%%
-- ==== Sys2Proof/Tests/Slice0.lean ====
section
/-! SUPPORT. Tests/Slice0.lean: the ill-formed terms the checks refuse, command words written bit by bit, a few steps with the
results of 95_test_vectors.md, and for each obligation with hypotheses a concrete case that meets them (`test_witness_…`). -/

namespace Sys2Proof.Tests.Slice0

open Sys2Proof Sys2Proof.Machine

/-- A small legal configuration: ENC_SIZE(8) = 11 (95_test_vectors.md 2.3). -/
def small : Config := { inCap := 8, outCap := 11, workCap := 11 }

/-- An idle block whose host has loaded the input symbols and IN_LEN. -/
def loaded (u : List Byte) : State :=
  { State.resetWith small with inLen := BitVec.ofNat 32 u.length, inWin := Memory.writeFrom [] 0 u }

/-- The same block with an accepted command. -/
def running (i : Instr) (u : List Byte) : State := (loaded u).accept (encode i)

/-- The block with the transaction at hand for the host, whose turn is next. -/
def asked (op : HostOp) (s : State) : State := (s.setProgram [op]).setTurns [.host]

/-- What the tables of 95_test_vectors.md list of a completed command. -/
structure Row where
  status : Word
  errInfo : Word
  zcount : Nat
  diglen : Nat
  output : Option (List Byte)
deriving DecidableEq, Repr

/-- The row a command leaves, when it goes on. -/
def row : Result → Option Row
  | .next t => some ⟨t.status.word, t.errInfo, t.zcount.toNat, t.diglen.toNat, t.output⟩
  | .fault _ => none
  | .refused _ => none

/-! ### WellFormed: each check refuses an ill-formed term (00_scope.md R8, R11; 20_memory.md R51) -/

theorem test_config_default_accepted : Config.default.wellFormed = true := by decide
theorem test_config_small_accepted : small.wellFormed = true := by decide
theorem test_config_in_cap_zero : ({ small with inCap := 0 } : Config).wellFormed = false := by decide
theorem test_config_in_cap_too_big : Config.wellFormed { inCap := 47989, outCap := 65536, workCap := 65536 } = false := by
  decide
theorem test_config_out_cap_too_small : ({ small with outCap := 10 } : Config).wellFormed = false := by decide
theorem test_config_out_cap_too_big : ({ small with outCap := 65537 } : Config).wellFormed = false := by decide
theorem test_config_work_cap_too_small : ({ small with workCap := 10 } : Config).wellFormed = false := by decide
theorem test_config_work_cap_too_big : ({ small with workCap := 65537 } : Config).wellFormed = false := by decide
theorem test_op_size_three : (HostOp.read 0x10000#18 3).wellFormed = false := by decide
theorem test_op_write_size_eight : (HostOp.write 0x10000#18 8 0#32).wellFormed = false := by decide
theorem test_op_data_too_wide : (HostOp.write 0x10000#18 1 0x100#32).wellFormed = false := by decide
theorem test_op_refused :
    hostOp (.write 0x10000#18 1 0x100#32) State.reset = .refused .malformedTransaction := rfl
theorem test_line_loadin_too_long : (HostLine.loadIn (List.replicate 0x30001 0#8)).wellFormed = false := by
  rw [HostLine.wellFormed, List.length_replicate]
  rfl
theorem test_program_ill_formed_line : expandProgram [.poll, .readOut 0x20001] = none := by decide
theorem test_line_readout_too_long : (HostLine.readOut 0x20001).wellFormed = false := by decide

/-! ### Decode: words written out from 30_encoding.md R80 and R82 (RSV 31:4, OP 3:0) -/

theorem test_decode_nop : decodeCmd 0b00000000000000000000000000000000#32 = .ok .nop := by decide
theorem test_decode_encode : decodeCmd 0b00000000000000000000000000000001#32 = .ok .encode := by decide
theorem test_decode_decode : decodeCmd 0b00000000000000000000000000000010#32 = .ok .decode := by decide
theorem test_decode_clrhzd : decodeCmd 0b00000000000000000000000000000011#32 = .ok .clrhzd := by decide
/-- V-C5, V-C6: reserved opcodes. -/
theorem test_decode_reserved_opcode :
    decodeCmd 0x00000004#32 = .error .reservedOpcode ∧ decodeCmd 0x0000000F#32 = .error .reservedOpcode := by decide
/-- V-C7, V-C8, V-C10: a reserved bit makes a word ILLEGAL whatever OP is. -/
theorem test_decode_reserved_bits :
    decodeCmd 0x00000011#32 = .error .reservedBits ∧ decodeCmd 0x80000002#32 = .error .reservedBits ∧
      decodeCmd 0x00000010#32 = .error .reservedBits := by decide
theorem test_decode_table_word : decodeTableWord 32 3 = some .clrhzd ∧ decodeTableWord 32 4 = none := by decide

/-! ### One command each (95_test_vectors.md 2.5 to 2.7) -/

/-- V-C22: NOP keeps HZD. -/
theorem test_nop_keeps_hazard : row (exec .nop ((running .nop []).discardWrite)) =
    some ⟨0x0000000A#32, 0#32, 0, 0, some []⟩ := by decide
/-- V-H3: CLRHZD accepted, then a discarded write, then the completion. -/
theorem test_clrhzd_clears_hazard : row (exec .clrhzd ((running .clrhzd []).discardWrite)) =
    some ⟨0x00003002#32, 0#32, 0, 0, some []⟩ := by decide
/-- V-E13: `"111Ldp"`. -/
theorem test_encode_leading_zeros : row (exec .encode (running .encode [0x00#8, 0x00#8, 0x00#8, 0x01#8, 0x02#8, 0x03#8])) =
    some ⟨0x00001002#32, 0#32, 3, 3, some [0x31#8, 0x31#8, 0x31#8, 0x4C#8, 0x64#8, 0x70#8]⟩ := by decide
/-- V-E20: eight bytes 0xFF reach the bound ENC_SIZE(8) = 11. -/
theorem test_encode_full : row (exec .encode (running .encode (List.replicate 8 0xFF#8))) =
    some ⟨0x00001002#32, 0#32, 0, 11,
      some [0x6A#8, 0x70#8, 0x58#8, 0x43#8, 0x5A#8, 0x65#8, 0x64#8, 0x47#8, 0x66#8, 0x56#8, 0x51#8]⟩ := by decide
/-- V-D20: the work buffer is longer than the result. -/
theorem test_decode_skips_artifact : row (exec .decode (running .decode [0x37#8, 0x59#8, 0x58#8, 0x71#8, 0x39#8, 0x47#8])) =
    some ⟨0x00002002#32, 0#32, 0, 4, some [0xFF#8, 0xFF#8, 0xFF#8, 0xFF#8]⟩ := by decide
/-- V-X5: an invalid character after valid folds. -/
theorem test_decode_invalid_character : row (exec .decode (running .decode [0x31#8, 0x7A#8, 0x30#8])) =
    some ⟨0x00002106#32, 2#32, 0, 0, some []⟩ := by decide
/-- V-C8: an illegal word with bit 31 set. -/
theorem test_illegal_word : row (complete ((loaded []).accept 0x80000002#32)) =
    some ⟨0x00002306#32, 0x80000002#32, 0, 0, some []⟩ := by decide
/-- V-E34: an input cell nothing has written. -/
theorem test_encode_unwritten :
    exec .encode { running .encode [0x01#8, 0x02#8] with inLen := 3#32 } = .fault .uninitRead := rfl

/-! ### Datapath and bus (95_test_vectors.md 2.1, 2.2, 2.4, 2.8; 30_encoding.md R87, R88) -/

/-- V-L2, V-L5, V-L10. -/
theorem test_limb_step : limbStep 256 58 1 2 = (26, 4) ∧ limbStep 256 58 57 255 = (57, 255) ∧
    limbStep 58 256 255 57 = (255, 57) := by decide
/-- V-F1: the work buffer and the high-water mark after 01 02 03. -/
theorem test_fold_trace : (foldInput .toBase58 [0x01#8, 0x02#8, 0x03#8]).2.work = [0, 0, 19, 36, 47] ∧
    (foldInput .toBase58 [0x01#8, 0x02#8, 0x03#8]).2.length = 3 := by decide
/-- V-I2 to V-I16, at the edges of the six runs. -/
theorem test_idx : [0x30#8, 0x31#8, 0x39#8, 0x41#8, 0x48#8, 0x49#8, 0x4A#8, 0x4E#8, 0x4F#8, 0x50#8, 0x5A#8, 0x61#8, 0x6B#8, 0x6C#8,
      0x6D#8, 0x7A#8].map idx =
    [none, some 0, some 8, some 9, some 16, none, some 17, some 21, none, some 22, some 32, some 33, some 43, none,
      some 44, some 57] := by decide
/-- V-B1, V-B2, V-B10, V-B11, V-B13, V-B19. -/
theorem test_bus_reads : memRead 0x00000#18 4 State.reset = .value .okay 0x0B580001#32 ∧
    memRead 0x00004#18 4 State.reset = .value .okay 0x00000400#32 ∧
    memRead 0x00014#18 1 State.reset = .value .error 0#32 ∧ memRead 0x00016#18 4 State.reset = .value .error 0#32 ∧
    memRead 0x10000#18 2 State.reset = .value .error 0#32 ∧ memRead 0x20574#18 4 State.reset = .value .error 0#32 := by
  decide
/-- V-B15: IN[1020..1023] = 11 22 33 44. -/
theorem test_bus_word_lanes : ((memWrite 0x103FC#18 4 0x44332211#32 State.reset).2.inWin) =
    [(1020, 0x11#8), (1021, 0x22#8), (1022, 0x33#8), (1023, 0x44#8)] := by decide
/-- V-B24. -/
theorem test_bus_unwritten : hostRead 0x10000#18 1 State.reset = .fault .uninitRead := rfl
/-- V-B28, V-B29. -/
theorem test_bus_busy_writes :
    (memWrite 0x10000#18 1 0x41#32 (running .encode [])).2.status.hzd = true ∧
      memWrite 0x20000#18 1 0x00#32 (running .encode []) = (.error, running .encode []) := ⟨by decide, rfl⟩
/-- P1's listing of a word write and of SETLEN 11. -/
theorem test_listing : (HostOp.write 0x10000#18 4 0x6C6C6548#32).listing = some "W4 10000 6C6C6548".toList ∧
    (HostLine.setLen 11#32).expand.map HostOp.listing = [some "W4 00018 0000000B".toList] := by decide
/-- 30_encoding.md R88: LOADIN of five bytes. -/
theorem test_loadin : (HostLine.loadIn [0x48#8, 0x65#8, 0x6C#8, 0x6C#8, 0x6F#8]).expand =
    [.write 0x10000#18 4 0x6C6C6548#32, .write 0x10004#18 1 0x6F#32] := by decide
/-- A placed command runs at the next step: V-R6, ENCODE with IN_LEN = 0 right after reset. -/
theorem test_placed_encode : row (step (State.reset.withFetchWord 32 1)) = some ⟨0x00001002#32, 0#32, 0, 0, some []⟩ := by
  decide

/-! ### Witnesses: each hypothesis of an obligation is met, at the edges of its ranges -/

/-- An accepted word in a block whose sequencer is next. -/
def latched (v : Word) (u : List Byte) : State := ((loaded u).accept v).setTurns [.sequencer]

theorem test_witness_StepRunsLatchedCommand_legal :
    (latched 2#32 []).modelFault = none ∧ (latched 2#32 []).cfg.wellFormed = true ∧ (latched 2#32 []).completes ∧
      decodeCmd (latched 2#32 []).cw = .ok .decode := ⟨rfl, by decide, ⟨rfl, rfl⟩, by decide⟩

theorem test_witness_StepRunsLatchedCommand_illegal :
    (latched 4#32 []).modelFault = none ∧ (latched 4#32 []).cfg.wellFormed = true ∧ (latched 4#32 []).completes ∧
      decodeCmd (latched 4#32 []).cw = .error .reservedOpcode := ⟨rfl, by decide, ⟨rfl, rfl⟩, by decide⟩

theorem test_witness_SequencerWaitsForBusy :
    ((loaded []).setTurns [.sequencer]).modelFault = none ∧ ((loaded []).setTurns [.sequencer]).cfg.wellFormed = true ∧
      ((loaded []).setTurns [.sequencer]).mover = .sequencer ∧ ((loaded []).setTurns [.sequencer]).status.busy = false :=
  ⟨rfl, by decide, rfl, rfl⟩

/-- No statement, a read, a write, a POLL and an ill-formed statement; the running block's host may move too. -/
theorem test_witness_StepRunsHostTurn :
    State.reset.modelFault = none ∧ State.reset.cfg.wellFormed = true ∧ State.reset.mover = .host ∧ State.reset.env.program = [] ∧
      (asked (.read 0x3FFFF#18 1) (running .nop [])).mover = .host ∧ (asked .poll (running .nop [])).cfg.wellFormed = true ∧
      (asked .poll (running .nop [])).env.program = .poll :: [] ∧
      (HostOp.read 0x3FFFF#18 2).wellFormed = true ∧ (HostOp.write 0x10000#18 1 0xFF#32).wellFormed = true ∧
      (HostOp.write 0x10000#18 1 0x100#32).wellFormed = false :=
  ⟨rfl, by decide, rfl, rfl, rfl, by decide, rfl, by decide, by decide, by decide⟩

/-- A read that answers a value, and one of a cell nothing has written. -/
theorem test_witness_StepRunsHostTurn_read :
    memRead 0x00018#18 4 (((asked (.read 0x00018#18 4) (loaded [])).setTurns []).setProgram []) = .value .okay 0#32 ∧
      memRead 0x10000#18 1 (((asked (.read 0x10000#18 1) (loaded [])).setTurns []).setProgram []) = .unwritten := by decide

theorem test_witness_PlacedCommandRunsNext :
    State.reset.modelFault = none ∧ State.reset.cfg.wellFormed = true ∧ decodeCmd (BitVec.ofNat 32 3) = .ok .clrhzd :=
  ⟨rfl, by decide, by decide⟩

theorem test_witness_IllegalWordCompletesWithIllegalCmd :
    State.reset.modelFault = none ∧ State.reset.cfg.wellFormed = true ∧
      decodeCmd 0x00000004#32 = .error .reservedOpcode ∧ decodeCmd 0x00000010#32 = .error .reservedBits :=
  ⟨rfl, by decide, by decide, by decide⟩

theorem test_witness_ModelFaultIsSticky :
    (State.reset.recordFault .uninitRead).modelFault = some .uninitRead := rfl

theorem test_witness_ModelFaultIsSticky_records :
    (asked (.read 0x10000#18 1) (loaded [])).modelFault = none ∧
      step (asked (.read 0x10000#18 1) (loaded [])) = .fault .uninitRead := ⟨rfl, rfl⟩

/-- A block of a configuration that breaks 00_scope.md R8. -/
def misconfigured : State := State.resetWith { inCap := 8, outCap := 10, workCap := 11 }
%%
_Problem details_. Filter the records above down to the lines that hold the string "inLen".

_Answer space_.
  { State.resetWith small with inLen := BitVec.ofNat 32 u.length, inWin := Memory.writeFrom [] 0 u }
    exec .encode { running .encode [0x01#8, 0x02#8] with inLen := 3#32 } = .fault .uninitRead := rfl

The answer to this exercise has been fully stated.